-- ==== Sys2Proof/Laws/Operands.lean ====
section
/-! SUPPORT. The operand operations: what `take`, `perByte`, `unclaimed` and `unknownFrom` answer, and that the
fields of the model are the FIELD records of the rules. -/

namespace Sys2Proof.Machine

@[simp] theorem take_nil (pos : Nat) (go : Byte → List Byte → List Field) : take pos [] go = [missingField pos] := rfl

@[simp] theorem take_cons (pos : Nat) (d : Byte) (rest : List Byte) (go : Byte → List Byte → List Field) :
    take pos (d :: rest) go = go d rest := rfl

@[simp] theorem perByte_nil (mk : Nat → Byte → Field) (pos : Nat) : perByte mk pos [] = [] := rfl

@[simp] theorem perByte_cons (mk : Nat → Byte → Field) (pos : Nat) (d : Byte) (rest : List Byte) :
    perByte mk pos (d :: rest) = mk pos d :: perByte mk (pos + 1) rest := rfl

/-- A bit field as a record argument is its number. -/
theorem arg_eq_ofNat {n : Nat} (v : BitVec n) : arg v = BitVec.ofNat 32 v.toNat := by
  apply BitVec.eq_of_toNat_eq
  simp [arg]

@[simp] theorem byteStartAt_eq (pkt : List PktByte) (k : Nat) : byteStartAt pkt k = (pkt.getD k ⟨0, 0, 0⟩).start := by
  unfold byteStartAt
  rw [List.getD_eq_getElem?_getD]
  cases pkt[k]? <;> rfl

@[simp] theorem byteEndAt_eq (pkt : List PktByte) (k : Nat) : byteEndAt pkt k = (pkt.getD k ⟨0, 0, 0⟩).stop := by
  unfold byteEndAt
  rw [List.getD_eq_getElem?_getD]
  cases pkt[k]? <;> rfl

/-- A field with given code and arguments is the record the rules write. -/
theorem fieldRecord_eq (s : State) (i j code a1 a2 a3 : Nat) :
    fieldRecord s.dp.pkt ⟨BitVec.ofNat 32 code, BitVec.ofNat 32 a1, BitVec.ofNat 32 a2, BitVec.ofNat 32 a3, i, j⟩
      = specField s i j code a1 a2 a3 := by
  simp [fieldRecord, specField, kindField]

/-- Every FIELD record is of kind FIELD. -/
@[simp] theorem fieldRecord_kind (pkt : List PktByte) (f : Field) : (fieldRecord pkt f).kind = 6 := rfl

/-- One record for each byte, in index order. -/
theorem perByte_map (mk : Nat → Byte → Field) (g : Field → Record) (pos : Nat) (bytes : List Byte) :
    (perByte mk pos bytes).map g = bytes.mapIdx fun m b => g (mk (pos + m) b) := by
  induction bytes generalizing pos with
  | nil => rfl
  | cons d rest ih => simp [ih, Nat.add_assoc, Nat.add_comm 1]

/-- `unclaimed()` is one UNCLAIMED record for each byte left (42_dispatch.md R183). -/
theorem unclaimed_records (s : State) (pos : Nat) (bytes : List Byte) :
    (unclaimed pos bytes).map (fieldRecord s.dp.pkt) = specUnclaimed s pos bytes := by
  unfold unclaimed specUnclaimed
  rw [perByte_map]
  simp [arg_eq_ofNat, fieldRecord, specField, kindField]

/-- `unknown_from()` is one UNKNOWN record for each byte from the opcode on (42_dispatch.md R184). -/
theorem unknown_records (s : State) (pos : Nat) (other : Bool) (bytes : List Byte) :
    (unknownFrom pos other bytes).map (fieldRecord s.dp.pkt) = specUnknown s pos other.toNat bytes := by
  unfold unknownFrom specUnknown
  rw [perByte_map]
  cases other <;> simp [arg_eq_ofNat, fieldRecord, specField, kindField]

/-- `BYTE_MISSING` is the record of 42_dispatch.md R182. -/
theorem missing_record (s : State) (k : Nat) : fieldRecord s.dp.pkt (missingField k) = specMissing s k := by
  simp [missingField, specMissing, fieldRecord, specField, argNat, kindField]

/-- The cursor after a header is the one the rules state (42_dispatch.md R186, R187, R189). -/
theorem headerCursor_eq (h : Header) : headerCursor h = specCursor h := by
  cases h with
  | bare => rfl
  | broadcast => rfl
  | mf7 a => exact congrArg (Cursor.mk 1 .mf7) (BitVec.eq_of_toNat_eq (by simp))
  | mf14 hi lo =>
    have hh := hi.isLt
    have hl := lo.isLt
    refine congrArg (Cursor.mk 2 .mf14) (BitVec.eq_of_toNat_eq ?_)
    rw [BitVec.toNat_append, ← Nat.shiftLeft_add_eq_or_of_lt hl, Nat.shiftLeft_eq, BitVec.toNat_ofNat]
    omega
  | reserved a => rfl
  | idleSystem => rfl
  | accPom lo hi c ddd => rfl
  | accExtPom lo hi port => rfl

end Sys2Proof.Machine
end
==*==
__Problem requirements__: Every line of the material is to be set down again verbatim.

__Finished task__:
-- ==== Sys2Proof/Laws/Operands.lean ====
section
/-! SUPPORT. The operand operations: what `take`, `perByte`, `unclaimed` and `unknownFrom` answer, and that the
fields of the model are the FIELD records of the rules. -/

namespace Sys2Proof.Machine

@[simp] theorem take_nil (pos : Nat) (go : Byte → List Byte → List Field) : take pos [] go = [missingField pos] := rfl

@[simp] theorem take_cons (pos : Nat) (d : Byte) (rest : List Byte) (go : Byte → List Byte → List Field) :
    take pos (d :: rest) go = go d rest := rfl

@[simp] theorem perByte_nil (mk : Nat → Byte → Field) (pos : Nat) : perByte mk pos [] = [] := rfl

@[simp] theorem perByte_cons (mk : Nat → Byte → Field) (pos : Nat) (d : Byte) (rest : List Byte) :
    perByte mk pos (d :: rest) = mk pos d :: perByte mk (pos + 1) rest := rfl

/-- A bit field as a record argument is its number. -/
theorem arg_eq_ofNat {n : Nat} (v : BitVec n) : arg v = BitVec.ofNat 32 v.toNat := by
  apply BitVec.eq_of_toNat_eq
  simp [arg]

@[simp] theorem byteStartAt_eq (pkt : List PktByte) (k : Nat) : byteStartAt pkt k = (pkt.getD k ⟨0, 0, 0⟩).start := by
  unfold byteStartAt
  rw [List.getD_eq_getElem?_getD]
  cases pkt[k]? <;> rfl

@[simp] theorem byteEndAt_eq (pkt : List PktByte) (k : Nat) : byteEndAt pkt k = (pkt.getD k ⟨0, 0, 0⟩).stop := by
  unfold byteEndAt
  rw [List.getD_eq_getElem?_getD]
  cases pkt[k]? <;> rfl

/-- A field with given code and arguments is the record the rules write. -/
theorem fieldRecord_eq (s : State) (i j code a1 a2 a3 : Nat) :
    fieldRecord s.dp.pkt ⟨BitVec.ofNat 32 code, BitVec.ofNat 32 a1, BitVec.ofNat 32 a2, BitVec.ofNat 32 a3, i, j⟩
      = specField s i j code a1 a2 a3 := by
  simp [fieldRecord, specField, kindField]

/-- Every FIELD record is of kind FIELD. -/
@[simp] theorem fieldRecord_kind (pkt : List PktByte) (f : Field) : (fieldRecord pkt f).kind = 6 := rfl

/-- One record for each byte, in index order. -/
theorem perByte_map (mk : Nat → Byte → Field) (g : Field → Record) (pos : Nat) (bytes : List Byte) :
    (perByte mk pos bytes).map g = bytes.mapIdx fun m b => g (mk (pos + m) b) := by
  induction bytes generalizing pos with
  | nil => rfl
  | cons d rest ih => simp [ih, Nat.add_assoc, Nat.add_comm 1]

/-- `unclaimed()` is one UNCLAIMED record for each byte left (42_dispatch.md R183). -/
theorem unclaimed_records (s : State) (pos : Nat) (bytes : List Byte) :
    (unclaimed pos bytes).map (fieldRecord s.dp.pkt) = specUnclaimed s pos bytes := by
  unfold unclaimed specUnclaimed
  rw [perByte_map]
  simp [arg_eq_ofNat, fieldRecord, specField, kindField]

/-- `unknown_from()` is one UNKNOWN record for each byte from the opcode on (42_dispatch.md R184). -/
theorem unknown_records (s : State) (pos : Nat) (other : Bool) (bytes : List Byte) :
    (unknownFrom pos other bytes).map (fieldRecord s.dp.pkt) = specUnknown s pos other.toNat bytes := by
  unfold unknownFrom specUnknown
  rw [perByte_map]
  cases other <;> simp [arg_eq_ofNat, fieldRecord, specField, kindField]

/-- `BYTE_MISSING` is the record of 42_dispatch.md R182. -/
theorem missing_record (s : State) (k : Nat) : fieldRecord s.dp.pkt (missingField k) = specMissing s k := by
  simp [missingField, specMissing, fieldRecord, specField, argNat, kindField]

/-- The cursor after a header is the one the rules state (42_dispatch.md R186, R187, R189). -/
theorem headerCursor_eq (h : Header) : headerCursor h = specCursor h := by
  cases h with
  | bare => rfl
  | broadcast => rfl
  | mf7 a => exact congrArg (Cursor.mk 1 .mf7) (BitVec.eq_of_toNat_eq (by simp))
  | mf14 hi lo =>
    have hh := hi.isLt
    have hl := lo.isLt
    refine congrArg (Cursor.mk 2 .mf14) (BitVec.eq_of_toNat_eq ?_)
    rw [BitVec.toNat_append, ← Nat.shiftLeft_add_eq_or_of_lt hl, Nat.shiftLeft_eq, BitVec.toNat_ofNat]
    omega
  | reserved a => rfl
  | idleSystem => rfl
  | accPom lo hi c ddd => rfl
  | accExtPom lo hi port => rfl

end Sys2Proof.Machine
end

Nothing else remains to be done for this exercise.